Would-be sellers left gasping as prices ebb.

Acquisition offers for community banks are settling down to price levels more consistent with their earnings, after months of unusually expensive deals, analysts say.

"It's bringing back some measure of caution to the marketplace," said First Albany Corp. bank analyst Don J. Kauth.

Mr. Kauth said offers for community banks have been more modest than earlier this year.

But the sudden change has left some bank officials and directors in limbo as they await better offers that apparently aren't there. In the meantime, they're turning away suitors whom they would have welcomed in the past, ruining any chances for a deal.

"If expectations are too high, then transactions won't happen," said Stanley T. Wells, executive vice president of Keefe, Bruyette & Woods in Hartford, Coon.

With bank consolidation in full swing this year, rumors of pending deals and high projections of value by analysts and bank officials drove stock prices and acquisition premiums far above book value, creating some deals at artificial levels as high as 180% of book value.

Deals were also driven by a willingness by large companies such as Boston's Shawmut National Corp. to pay high prices for strategically located banks such as Gateway Financial Corp. In Connecticut, Mr. Wells said.

In some cases, however, stock prices soared even when the rumors didn't "make any sense," said Robert W. Sides, a broker at H.C. Wainwright.
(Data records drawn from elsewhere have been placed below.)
-- ==== Sys2Proof/Machine/Array.lean ====
section
/-! DEFINITION. The array around its products: ramps (R62 to R65), throttling (R66, R67, R524), clock gating (R28, R536),
the array control word (R68 to R70), and the power cap (R33 to R36). -/

namespace Sys2Proof.Machine

open Sys2Proof

/-! ## The control word (R69) -/

def rampOff (v : Nat) : Bool := bit v 31
def idleGap (v : Nat) : Nat := bits v 8 8
def rampLenOf (v : Nat) : Nat := bits v 0 4

/-- A control word with its fields clamped (R70) and its reserved bits zero. -/
def arrayClamp (v : Nat) : Nat :=
  sh (bits v 31 1) 31 + sh (max 1 (idleGap v)) 8 + sh (bits v 4 2) 4 + min 8 (max 2 (rampLenOf v))

/-- Was a field of the written word clamped? -/
def arrayClamped (v : Nat) : Bool := idleGap v == 0 || decide (rampLenOf v < 2) || decide (8 < rampLenOf v)

/-- Write `ARRAY_CTRL` of a slab (R68, R70). -/
def setArrayCtrl (n v : Nat) (s : State) : State :=
  let off := rampOff v && !rampOff (s.slab n).arrayCtrl.toNat
  let s := s.modSlab n fun x => { x with arrayCtrl := w32 (arrayClamp v) }
  let s := if off then rampsStop n s else s
  if arrayClamped v || off then arrayEvent n (w32 (2 * b2n (arrayClamped v) + b2n off)) s else s

/-- ARRAY_CTRL_WRITE (R68, R70): from any other source than the PF or the test port it is dropped. -/
def execArrayCtrlWrite (src : Src) (slab : Nat) (value : BitVec 32) (s : State) : Host.Outcome State Fault Refusal :=
  if isOperator s src && coreLive s slab then .next (setArrayCtrl slab value.toNat s) else .next s

/-- The slabs that an `ARRAY_SET` names (R348). -/
def arraySlabs (s : State) (c : Nat) (m : Cmd) : List Nat :=
  let ms := members s (s.ctx c).reg.part
  if m.f 0x14 8 = 0xFF then ms else ms.filter (· == m.f 0x14 8)

/-- The checks of ARRAY_SET (R348). -/
def checkArraySet (s : State) (c : Nat) (m : Cmd) : Verdict :=
  let v := m.entry.toNat
  verdict
    [ chk .cmd (bodyResv m [(0x15, 0x40)] ++
        [resvBits v 0x10 6 2, resvBits v 0x10 16 15, ((arraySlabs s c m).isEmpty, 0x14)]),
      if (s.ctx c).reg.func ≠ 0 then some (entryRef .perm 0) else none ] (mkBound s c [] [])

/-- Is the partition at a command boundary for a command: has every command fetched before it, in any context of the
partition, done its work or stopped to wait (DEDUCED, log 47)? -/
def atBoundary (s : State) (p : Nat) (m : Cmd) : Bool :=
  (openCmds s p).all fun e => e.2.phase != .issued || e.2.interrupted || decide (m.stamp ≤ e.2.stamp)

/-- ARRAY_SET (R68, R348): the change applies at the partition's command boundary, on each named member. -/
def execArraySet (c q : Nat) (s : State) : Host.Outcome State Fault Refusal :=
  match ready? s c q 0x07 with
  | some m =>
    if atBoundary s (s.ctx c).reg.part m then
      .next (finish c q .ok [] (forAll (arraySlabs s c m) (fun n t => setArrayCtrl n (m.f 0x10 32) t) s))
    else .next s
  | none => .next s

/-! ## Ramps (R62 to R65) -/

/-- The tiles that ramp and throttle with a tile, south-west tile first: its gang, or itself (R67). -/
def lockStep (s : State) (g : Nat) : List Nat := gangTiles (formG (s.tile g).form) g

/-- The tile that directs a tile's ramps: the south-west one of its gang (R67). -/
def rampLead (s : State) (g : Nat) : Nat := ((lockStep s g).head?).getD g

/-- Take over the ramp of another tile. -/
def Tile.follow (y x : Tile) : Tile :=
  { x with frac := y.frac, dir := y.dir, credit := y.credit, rampLen := y.rampLen, gated := y.gated }

/-- Put the tiles that are in lock step with a tile into one ramp. -/
def setRamp (g : Nat) (y : Tile) (s : State) : State :=
  forAll (lockStep s g) (fun h t => t.modTile h y.follow) s

/-- Control word of the slab that serves a tile's position. -/
def tileCtrl (s : State) (g : Nat) : Nat := (s.slab (bankSlab s g)).arrayCtrl.toNat

/-- Is the tile's slab in a gated throttle period? -/
def tileGated (s : State) (g : Nat) : Bool := !(s.slab (bankSlab s g)).periodOk

/-- Are the tile's array and engines without a clock: its position is in no partition (R28), or nothing has used it for 64
cycles (R536)? -/
def clockOff (s : State) (g : Nat) : Bool := (partOf s (g / 64)).isNone || (s.tile g).gated

/-- A ramp up starts at the phase one eighth above the present fraction (R64); without ramps the fraction goes to 8/8
(R68). -/
def Tile.rampUp (off : Bool) (len : Nat) (x : Tile) : Tile :=
  if off then { x with frac := 8, dir := .steady, credit := 0, gated := false }
  else { x with frac := min 8 (x.frac + 1), dir := .up, credit := 0, rampLen := len, gated := false }

/-- A ramp down starts at the phase one eighth below the present fraction (R64). -/
def Tile.rampDown (off : Bool) (len : Nat) (x : Tile) : Tile :=
  if off then { x with frac := 0, dir := .steady, credit := 0 }
  else { x with frac := x.frac - 1, dir := .down, credit := 0, rampLen := len }

/-- What the cycles of a phase counted: words, dummy operations, holds and load stalls, and the credit at its end. -/
structure PhaseCount where
  work : Nat
  dummy : Nat
  hold : Nat
  load : Nat
  credit : Nat
deriving DecidableEq, Repr

/-- One cycle of a ramp (R62, R63, R72): at a credit of 8 it is active and consumes a word or is a dummy operation; a
ready word in another cycle is held; a cycle that waits on a load counts as that. -/
def phaseCycle (frac : Nat) (k : PhaseCount) (c : Cyc) : PhaseCount :=
  let active := decide (8 ≤ k.credit + frac)
  let k := { k with credit := k.credit + frac - if active then 8 else 0 }
  match c with
  | .stall => { k with load := k.load + 1 }
  | .ready => if active then { k with work := k.work + 1 } else { k with hold := k.hold + 1 }
  | .idle => if active then { k with dummy := k.dummy + 1 } else k

/-- The first n cycles of a phase; a cycle that is not listed had no ready word. -/
def phaseRun (x : Tile) (n : Nat) (cycles : List Cyc) : PhaseCount :=
  ((List.range n).map fun i => cycles.getD i .idle).foldl (phaseCycle x.frac)
    { work := 0, dummy := 0, hold := 0, load := 0, credit := x.credit }

/-- The context whose command uses a tile's array (R60). -/
def tileUser (s : State) (g : Nat) : Option Nat := (tileCmd s g).map Prod.fst

/-- Credit a context with array cycles and vector cycles (R452). -/
def creditCtx (c work vec : Nat) (s : State) : State :=
  if c = 0 ∨ (s.ctx c).reg.st = .free then s
  else s.modCtx c fun x => { x with prof := { x.prof with
    array := x.prof.array + BitVec.ofNat 64 work, vec := x.prof.vec + BitVec.ofNat 64 vec } }

/-- Count a phase's cycles on a tile; in a gated period they count as throttled with the period (R72). -/
def countPhase (k : PhaseCount) (g : Nat) (s : State) : State :=
  if tileGated s g then s
  else
    let s := s.modTile g fun x => { x with
      work := x.work + BitVec.ofNat 64 k.work, dummy := x.dummy + BitVec.ofNat 64 k.dummy,
      rampHold := x.rampHold + BitVec.ofNat 64 k.hold, loadStall := x.loadStall + BitVec.ofNat 64 k.load }
    match tileUser s g with
    | some c => creditCtx c k.work 0 s
    | none => s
"Sometimes people drive these stocks up where the speculation is just outright wrong," said H.C. Wainwright bank analyst Jeffrey Cohn, citing Abington Savings Bank in Massachusetts. "The thing just got hyped and hyped and management's just minding their own business. The rumors aren't always right."

The result of such rumors and high-priced deals is that bank officials who now want to sell expect to get lofty offers for their institutions based on what happened a few months ago. Instead, bank directors have found themselves disappointed as reality returns to appraisals and offers fall short of hopes.

This past summer, the stock price of $458 million-asset Grove Bank in Boston surged dramatically after takeover rumors spread in the market. In mid-June, the bank hired a consultant to help find potential buyers, but officials decided in late August to remain independent after concluding that none of the offers came close to their expectations.

Now, that lack of a good deal is actually a sign that "the buyers are becoming more disciplined," Mr. Cohn said.

"Sellers expect certain prices now, but buyers don't want to pay so much that they're giving all of the benefits to the acquiree's shareholders," Mr. Kauth agreed.

Also, Mr. Cohn noted that even the regional bank stocks have been depressed, including those of many acquirers. That "pros a limit on what companies can pay before the transaction is dilutive."

In fact, Mr. Kauth predicted more cash deals in the near future, noting that most banks are over-capitalized and sellers don't want to take a chance on how well the buyer's stock does in the future.

"Prices will be more or less where they should be," Mr. Kauth said. "Yon tend not to pay as much with a cash deal."